映画の後半でアマゾンにいた父親が帰宅し、町田くんに対して何か爬虫類系の写真を見せながら、「凄く綺麗だろう。どこか母さんに似てないか?」とか言うあたりのセンスの良さにも脱帽です。

映画「町田くんの世界」で描かれる雨

そう、この映画はただ単に笑えるセリフが乱立する作品というわけでもなく、時々唸るような素晴らしいセリフもありましたよね。

私が一番すごいセリフで、この映画で最も重要な場面だな、と思ったのが、雨が降っている猪原に対して町田くんが傘を差しだすシーン。
その傘を、素直になれない猪原は避けて雨にあたってしまう。

その時の町田くんの「猪原さんは、雨が好きなの?」というセリフ。
私は、この映画の最も重要なシーンの一つだと思いました。

そして実際、この映画ではその後にも「雨」を絡めたシーンが結構多く出てきますよね。
普通の映画では、どちらかといえば雨はネガティブなものとして捉えられるが多いのですが、この映画、少なくとも「町田くんの世界」では「雨は猪原さんがすきなもの」としてポジティブに描かれていました。(実際猪原が雨を好きだったという事はないと思いますが、町田くんはそう思っていた)

雨の中、傘を差しだしたら彼女は傘を避けた。もしかして彼女は雨が好きなのかな?

そう思ってしまう町田くんの、曇りなき純粋さがこの映画の純粋さそのもののような気がします。

町田くんの眼鏡

そしてもう一つ重要だと思うものが、町田くんがいつもかけている眼鏡です。
「町田くんの世界」は、そのタイトル通り主人公の町田くんが見ている世界の物語。

それはあくまでも町田くんの眼鏡越しの世界なんですよね。

冒頭で寝起きの町田くんが眼鏡し、クリアな世界を見るところから始まるこの映画は、その後、猪原さんと一緒に眼鏡をはずして「遠近感が分からないな」と空に手をかざすシーンが描かれていたり、雑誌記者から「きみにはどんな世界が見えているの?」と言われたり、とにかく「町田くんが見ている眼鏡越しの世界」というものがところどころで意識的に描写されています。

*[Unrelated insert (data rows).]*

/-- Settles O29: a lane's level is read off its syndrome, and a pair's level is one of six sums, each of one unordered pair of
lane levels. -/
theorem everyLevelAndItsCauses : Obligations.EveryLevelAndItsCauses := by
  intro s v1 v0 rp b1 b0
  refine ⟨⟨_, decoderAnswers_dec1 s v1 v0 rp b1 b0, ?_⟩, _, decoderAnswers_dec2 s v1 v0 rp b1 b0, ?_⟩
  · cases v0 with
    | false => simp [decoderResponse_single_level_absent, singleLevels]
    | true =>
      simp only [decoderResponse_single_level_present, laneLevelOnPort_syndromeMap_eq_zero_iff,
        laneLevelOnPort_syndromeMap_eq_one_iff, laneLevelOnPort_syndromeMap_eq_three_iff,
        laneLevelOnPort_mem_singleLevels _ (classLevel_mem_laneLevels _), true_and, Bool.true_eq_false, false_or, and_self]
  · by_cases absent : v0 = false ∨ v1 = false
    · rw [decoderResponse_pair_level_absent absent]
      exact ⟨fun _ => rfl, fun h0 h1 => by simp [h0, h1] at absent, by decide⟩
    · obtain ⟨rfl, rfl⟩ : v0 = true ∧ v1 = true := by simpa using absent
      rw [decoderResponse_pair_level_present]
      exact ⟨fun notBoth => absurd ⟨rfl, rfl⟩ notBoth,
        fun _ _ => ⟨_, _, rfl, rfl,
          pairLevel_classLevel_eq_same_iff _ _ .noError,
          pairLevel_classLevel_eq_iff _ _ .parityOnly .noError,
          pairLevel_classLevel_eq_same_iff _ _ .parityOnly,
          pairLevel_classLevel_eq_iff _ _ .uncorrectable .noError,
          pairLevel_classLevel_eq_iff _ _ .parityOnly .uncorrectable,
          pairLevel_classLevel_eq_same_iff _ _ .uncorrectable⟩,
        pairLevel_mem_pairLevels _ (classLevel_mem_laneLevels _) _ (classLevel_mem_laneLevels _)⟩

/-- Settles O40: each block's answer is the spec's function of its inputs, and without a reference that function is level 3. -/
theorem everyOperationCompletes : Obligations.EveryOperationCompletes :=
  ⟨exec_completes,
    fun s b1 b0 => ⟨⟨_, encoderAnswers_enc1 s b1 b0⟩, _, encoderAnswers_enc2 s b1 b0⟩,
    fun s v1 v0 rp b1 b0 => ⟨⟨_, decoderAnswers_dec1 s v1 v0 rp b1 b0⟩, ⟨_, decoderAnswers_dec2 s v1 v0 rp b1 b0⟩,
      ⟨_, decoderAnswers_dec1 s v1 false rp b1 b0, decoderResponse_single_level_absent v1 rp b1 b0⟩,
      fun absent => ⟨_, decoderAnswers_dec2 s v1 v0 rp b1 b0, decoderResponse_pair_level_absent absent rp b1 b0⟩⟩⟩

end Sys2Proof.Machine

/-! SUPPORT. Request words and their byte container as inverses of decoding, and the row of the opcode table that a request
selects (spec/30_encoding.md R41, R47, R48). -/

namespace Sys2Proof

/-! ### Request words -/

theorem encode_instrOfEncIn (p : EncIn) : encode (instrOfEncIn p) = .enc (encReqWord p.pair p.b1 p.b0) := by
  obtain ⟨pair, b1, b0⟩ := p
  cases pair <;> rfl

theorem encode_instrOfDecIn (p : DecIn) :
    encode (instrOfDecIn p) = .dec (decReqWord p.pair p.v1 p.v0 p.rp p.b1 p.b0) := by
  obtain ⟨pair, v1, v0, rp, b1, b0⟩ := p
  cases pair <;> rfl

@[simp] theorem decode_encode (i : Instr) : decode (encode i) = i := by
  cases i with
  | enc1 b1 b0 => exact congrArg instrOfEncIn (encInOfWord_encReqWord false b1 b0)
  | enc2 b1 b0 => exact congrArg instrOfEncIn (encInOfWord_encReqWord true b1 b0)
  | dec1 v1 v0 rp b1 b0 => exact congrArg instrOfDecIn (decInOfWord_decReqWord false v1 v0 rp b1 b0)
  | dec2 v1 v0 rp b1 b0 => exact congrArg instrOfDecIn (decInOfWord_decReqWord true v1 v0 rp b1 b0)

@[simp] theorem encode_decode (r : Request) : encode (decode r) = r := by
  cases r with
  | enc w => exact (encode_instrOfEncIn _).trans (congrArg Request.enc (encReqWord_encInOfWord w))
  | dec w => exact (encode_instrOfDecIn _).trans (congrArg Request.dec (decReqWord_decInOfWord w))

/-! ### The container's last byte: a word's top bits below, zeros above -/

theorem extractLsb'_setWidth_above {n : Nat} (x : BitVec n) (m k : Nat) : (x.setWidth m).extractLsb' n k = 0 := by
  ext i hi
  simp

theorem setWidth_extractLsb'_of_above_eq_zero {m n k : Nat} {x : BitVec m} (width : n + k = m)
    (above : x.extractLsb' n k = 0) : (x.extractLsb' 0 n).setWidth m = x := by
  apply BitVec.eq_of_getLsbD_eq
  intro i hi
  by_cases low : i < n
  · simp [low, hi]
  · have bit := congrArg (fun v : BitVec k => v.getLsbD (i - n)) above
    have inRange : i - n < k := by omega
    have index : n + (i - n) = i := by omega
    simpa [low, inRange, index] using bit.symm

/-! ### The container -/

theorem extractLsb'_append_bytes_enc (w : BitVec 17) :
    w.extractLsb' 16 1 ++ w.extractLsb' 8 8 ++ w.extractLsb' 0 8 = w := by
  have upper : w.extractLsb' 16 1 ++ w.extractLsb' 8 8 = w.extractLsb' 8 9 :=
    BitVec.extractLsb'_append_extractLsb'_eq_extractLsb' rfl
  rw [upper]
  exact (BitVec.extractLsb'_append_extractLsb'_eq_extractLsb' rfl).trans BitVec.extractLsb'_eq_self

theorem extractLsb'_append_bytes_dec (w : BitVec 27) :
    w.extractLsb' 24 3 ++ w.extractLsb' 16 8 ++ w.extractLsb' 8 8 ++ w.extractLsb' 0 8 = w := by
  have upper : w.extractLsb' 24 3 ++ w.extractLsb' 16 8 = w.extractLsb' 16 11 :=
    BitVec.extractLsb'_append_extractLsb'_eq_extractLsb' rfl
  have upper' : w.extractLsb' 16 11 ++ w.extractLsb' 8 8 = w.extractLsb' 8 19 :=
    BitVec.extractLsb'_append_extractLsb'_eq_extractLsb' rfl
  rw [upper, upper']
  exact (BitVec.extractLsb'_append_extractLsb'_eq_extractLsb' rfl).trans BitVec.extractLsb'_eq_self

theorem requestOfBytes_bytesOfRequest (r : Request) : requestOfBytes (bytesOfRequest r) = .ok r := by
  cases r with
  | enc w =>
    simp [bytesOfRequest, requestOfBytes, extractLsb'_setWidth_above, BitVec.extractLsb'_setWidth_of_le,
      extractLsb'_append_bytes_enc]
  | dec w =>
    simp [bytesOfRequest, requestOfBytes, extractLsb'_setWidth_above, BitVec.extractLsb'_setWidth_of_le,
      extractLsb'_append_bytes_dec]

/-- Above the low part of a concatenation stand the bits of the high part. -/
theorem extractLsb'_append_above {m n : Nat} (hi : BitVec m) (lo : BitVec n) (k len : Nat) :
    (hi ++ lo).extractLsb' (n + k) len = hi.extractLsb' k len := by
  rw [BitVec.extractLsb'_append_eq_of_le (Nat.le_add_right n k), Nat.add_sub_cancel_left]

theorem bytesOfRequest_enc_append (top : BitVec 1) (x1 x0 : Byte) :
    bytesOfRequest (.enc (top ++ x1 ++ x0)) = [x0, x1, top.setWidth 8] := by
  have first : (top ++ x1 ++ x0).extractLsb' 0 8 = x0 := BitVec.extractLsb'_append_eq_right
  have second : (top ++ x1 ++ x0).extractLsb' 8 8 = x1 :=
    (extractLsb'_append_above _ x0 0 8).trans BitVec.extractLsb'_append_eq_right
  have third : (top ++ x1 ++ x0).extractLsb' 16 1 = top :=
    (extractLsb'_append_above _ x0 8 1).trans BitVec.extractLsb'_append_eq_left
  change [(top ++ x1 ++ x0).extractLsb' 0 8, (top ++ x1 ++ x0).extractLsb' 8 8,
    ((top ++ x1 ++ x0).extractLsb' 16 1).setWidth 8] = _
  rw [first, second, third]

theorem bytesOfRequest_dec_append (top : BitVec 3) (x2 x1 x0 : Byte) :
    bytesOfRequest (.dec (top ++ x2 ++ x1 ++ x0)) = [x0, x1, x2, top.setWidth 8] := by
  have first : (top ++ x2 ++ x1 ++ x0).extractLsb' 0 8 = x0 := BitVec.extractLsb'_append_eq_right
  have second : (top ++ x2 ++ x1 ++ x0).extractLsb' 8 8 = x1 :=
    (extractLsb'_append_above _ x0 0 8).trans BitVec.extractLsb'_append_eq_right
  have third : (top ++ x2 ++ x1 ++ x0).extractLsb' 16 8 = x2 :=
    (extractLsb'_append_above _ x0 8 8).trans
      ((extractLsb'_append_above _ x1 0 8).trans BitVec.extractLsb'_append_eq_right)
  have fourth : (top ++ x2 ++ x1 ++ x0).extractLsb' 24 3 = top :=
    (extractLsb'_append_above _ x0 16 3).trans
      ((extractLsb'_append_above _ x1 8 3).trans BitVec.extractLsb'_append_eq_left)
  change [(top ++ x2 ++ x1 ++ x0).extractLsb' 0 8, (top ++ x2 ++ x1 ++ x0).extractLsb' 8 8,
    (top ++ x2 ++ x1 ++ x0).extractLsb' 16 8, ((top ++ x2 ++ x1 ++ x0).extractLsb' 24 3).setWidth 8] = _
  rw [first, second, third, fourth]

/-- Well-formed bytes carry a request, and they are the bytes of that request. -/
theorem exists_request_of_wellFormed {bytes : List Byte} (h : requestBytesWellFormed bytes = true) :
    ∃ r, requestOfBytes bytes = .ok r ∧ bytesOfRequest r = bytes := by
  match bytes, h with
  | [x0, x1, x2], h =>
    have above : x2.extractLsb' 1 7 = 0 := eq_of_beq h
    refine ⟨.enc (x2.extractLsb' 0 1 ++ x1 ++ x0), if_pos above, ?_⟩
    rw [bytesOfRequest_enc_append, setWidth_extractLsb'_of_above_eq_zero rfl above]
  | [x0, x1, x2, x3], h =>
    have above : x3.extractLsb' 3 5 = 0 := eq_of_beq h
    refine ⟨.dec (x3.extractLsb' 0 3 ++ x2 ++ x1 ++ x0), if_pos above, ?_⟩
    rw [bytesOfRequest_dec_append, setWidth_extractLsb'_of_above_eq_zero rfl above]

theorem requestOfBytes_of_not_wellFormed {bytes : List Byte} (h : requestBytesWellFormed bytes = false)
    (size : bytes.length = 3 ∨ bytes.length = 4) : requestOfBytes bytes = .error .bitsAboveWord := by
  match bytes, size with
  | [x0, x1, x2], _ => exact if_neg (ne_of_beq_false h)
  | [x0, x1, x2, x3], _ => exact if_neg (ne_of_beq_false h)

theorem requestOfBytes_of_other_length {bytes : List Byte} (h3 : bytes.length ≠ 3) (h4 : bytes.length ≠ 4) :
    requestOfBytes bytes = .error .noSuchFormat := by
  unfold requestOfBytes
  split
  · exact absurd rfl h3
  · exact absurd rfl h4
  · rfl

theorem decodeBytes_of_ok {bytes : List Byte} {r : Request} (h : requestOfBytes bytes = .ok r) :
    decodeBytes bytes = .ok (decode r) := by
  rw [decodeBytes, h]
  rfl

theorem decodeBytes_of_error {bytes : List Byte} {e : DecodeError} (h : requestOfBytes bytes = .error e) :
    decodeBytes bytes = .error e := by
  rw [decodeBytes, h]
  rfl

/-! ### The opcode table -/

/-- Of the two rows of the block, the word's one opcode bit picks one (R48). -/
theorem selectedMnemonics_enc (w : BitVec 17) :
    (opcodeTable.filter fun row => row.selects (.enc w)).map OpcodeRow.mnemonic =
      [if w.getLsbD 16 then "ENC2" else "ENC1"] := by
  have masked : w.toNat &&& 0x10000 = if w.getLsbD 16 then 0x10000 else 0 := Laws.and_twoPow_toNat w 16
  simp only [opcodeTable, OpcodeRow.selects, Request.block, Request.value, List.filter_cons, masked]
  cases w.getLsbD 16 <;> rfl

theorem selectedMnemonics_dec (w : BitVec 27) :
    (opcodeTable.filter fun row => row.selects (.dec w)).map OpcodeRow.mnemonic =
      [if w.getLsbD 26 then "DEC2" else "DEC1"] := by
  have masked : w.toNat &&& 0x4000000 = if w.getLsbD 26 then 0x4000000 else 0 := Laws.and_twoPow_toNat w 26
  simp only [opcodeTable, OpcodeRow.selects, Request.block, Request.value, List.filter_cons, masked]
  cases w.getLsbD 26 <;> rfl

theorem mnemonic_instrOfEncIn (p : EncIn) : (instrOfEncIn p).mnemonic = if p.pair then "ENC2" else "ENC1" := by
  unfold instrOfEncIn
  split <;> rfl

theorem mnemonic_instrOfDecIn (p : DecIn) : (instrOfDecIn p).mnemonic = if p.pair then "DEC2" else "DEC1" := by
  unfold instrOfDecIn
  split <;> rfl

/-! ### Written forms -/

theorem canonical_toInstr (form : AsmForm) : form.toInstr.canonical = true := by
  cases form with
  | enc1 b0 => rfl
  | enc2 b0 b1 => rfl
  | dec1 v0 b0 rp => simp [AsmForm.toInstr, Instr.canonical, extractLsb'_setWidth_above]
  | dec2 v0 v1 b0 b1 rp => rfl

theorem exists_form_of_canonical {i : Instr} (h : i.canonical = true) : ∃ form : AsmForm, form.toInstr = i := by
  cases i with
  | enc1 b1 b0 =>
    obtain rfl : b1 = 0 := eq_of_beq h
    exact ⟨.enc1 b0, rfl⟩
  | enc2 b1 b0 => exact ⟨.enc2 b0 b1, rfl⟩
  | dec1 v1 v0 rp b1 b0 =>
    simp only [Instr.canonical, Bool.and_eq_true, Bool.not_eq_true', beq_iff_eq] at h
    obtain ⟨⟨rfl, above⟩, rfl⟩ := h
    refine ⟨.dec1 v0 b0 (rp.extractLsb' 0 4), ?_⟩
    rw [AsmForm.toInstr, setWidth_extractLsb'_of_above_eq_zero rfl above]
  | dec2 v1 v0 rp b1 b0 => exact ⟨.dec2 v0 v1 b0 b1 rp, rfl⟩

end Sys2Proof

/-! SUPPORT. The statements about request words, their bytes, the opcode table and the written forms, settled. -/

namespace Sys2Proof

/-- Settles O1: each field is read back from the concatenation, and the container carries every request. -/
theorem decodeOfEncodeIsIdentity : Obligations.DecodeOfEncodeIsIdentity := by
  refine fun i => ⟨decode_encode i, ?_⟩
  rw [decodeBytes_of_ok (requestOfBytes_bytesOfRequest _), decode_encode]

/-- Settles O2: each word is the concatenation of its fields, and the container carries every request. -/
theorem encodeOfDecodeIsIdentity : Obligations.EncodeOfDecodeIsIdentity :=
  fun r => ⟨encode_decode r, requestOfBytes_bytesOfRequest r⟩

/-- Settles O3: bytes carry a request by their number and by the bits above its word. -/
theorem bytesDecodeOrAreRefusedByName : Obligations.BytesDecodeOrAreRefusedByName := by
  refine fun bytes => ⟨fun h => ?_, fun h size => ?_, fun h3 h4 => ?_⟩
  · obtain ⟨r, carried, same⟩ := exists_request_of_wellFormed h
    exact ⟨decode r, decodeBytes_of_ok carried, by rw [encode_decode, same]⟩
  · exact decodeBytes_of_error (requestOfBytes_of_not_wellFormed h size)
  · exact decodeBytes_of_error (requestOfBytes_of_other_length h3 h4)

/-- Settles O4: within a block the two rows differ in the one bit that is `pair`. -/
theorem everyRequestSelectsItsOneRow : Obligations.EveryRequestSelectsItsOneRow := by
  intro r
  cases r with
  | enc w => rw [selectedMnemonics_enc, decode, mnemonic_instrOfEncIn, encInOfWord]
  | dec w => rw [selectedMnemonics_dec, decode, mnemonic_instrOfDecIn, decInOfWord]

/-- Settles O5: the seven words, each decoded. -/
theorem printedRequestWordsDecode : Obligations.PrintedRequestWordsDecode := by
  refine ⟨?_, ?_, ?_, ?_, ?_, ?_, ?_⟩ <;> rfl

/-- Settles O6: a written form leaves out exactly the ignored fields. -/
theorem writtenFormsAreTheCanonicalOperations : Obligations.WrittenFormsAreTheCanonicalOperations :=
  fun _ => ⟨exists_form_of_canonical, fun ⟨form, same⟩ => same ▸ canonical_toInstr form⟩

end Sys2Proof

/-! SUPPORT. What one step does, said once: the block's answer to the request of the action, then what the caller takes from
it; and what each of the two keeps (spec/10_state.md R15, R19; spec/70_reset_and_hazards.md R93, R95). -/

namespace Sys2Proof.Machine

/-! ### A request is answered on its own block's ports -/

/-- The state after the block that `r` is presented to has answered it. -/
def answered (r : Request) (s : State) : State :=
  match r with
  | .enc w => driveEncoder (encInOfWord w) (encoderResponse (encInOfWord w)) s
  | .dec w => driveDecoder (decInOfWord w) (decoderResponse (decInOfWord w)) s

/-- The operation that a request decodes to is that answer (R60, R77). -/
theorem exec_decode (r : Request) (s : State) : exec (decode r) s = .next (answered r s) := by
  cases r with
  | enc w => exact exec_instrOfEncIn (encInOfWord w) s
  | dec w => exact exec_instrOfDecIn (decInOfWord w) s

@[simp] theorem answered_config (r : Request) (s : State) : (answered r s).config = s.config := by
  cases r <;> rfl

@[simp] theorem answered_script (r : Request) (s : State) : (answered r s).script = s.script := by
  cases r <;> rfl

theorem answered_with_config (r : Request) (s : State) (other : Config) :
    answered r { s with config := other } = { answered r s with config := other } := by
  cases r <;> rfl

/-- A block that answers leaves its outputs the function of its inputs, and the other block's ports alone. -/
theorem portsSettled_answered {s : State} (settled : s.PortsSettled) (r : Request) : (answered r s).PortsSettled := by
  obtain ⟨encoder, decoder⟩ := settled
  cases r with
  | enc w => exact ⟨rfl, decoder⟩
  | dec w => exact ⟨encoder, rfl⟩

が、最も重要なのはラストシーンで、町田くんと猪原さんがプールに落ちて二人で話をするシーン。
あのシーンでは町田くんは眼鏡をしていません。眼鏡が取れてしまっているんですよね。

眼鏡越しに見ていた町田くんのピュアな世界が、あのラストシーンでは眼鏡なしの、本当の真実を見つけたかのように描かれているのも、この映画が胸を打つ理由なのかもしれません。

まとめ

というわけで私は非常にこの映画が好きだし、正直言ってかなり泣きました。
が、多分誰にでも受け入れられる作品ではないのかもしれないな、と思います。

ちょっとこの映画みていると相米慎二監督作を思い出しましたね。全然違うかもしれないけど、もう一度相米作品を見直してみようかな、と思いました。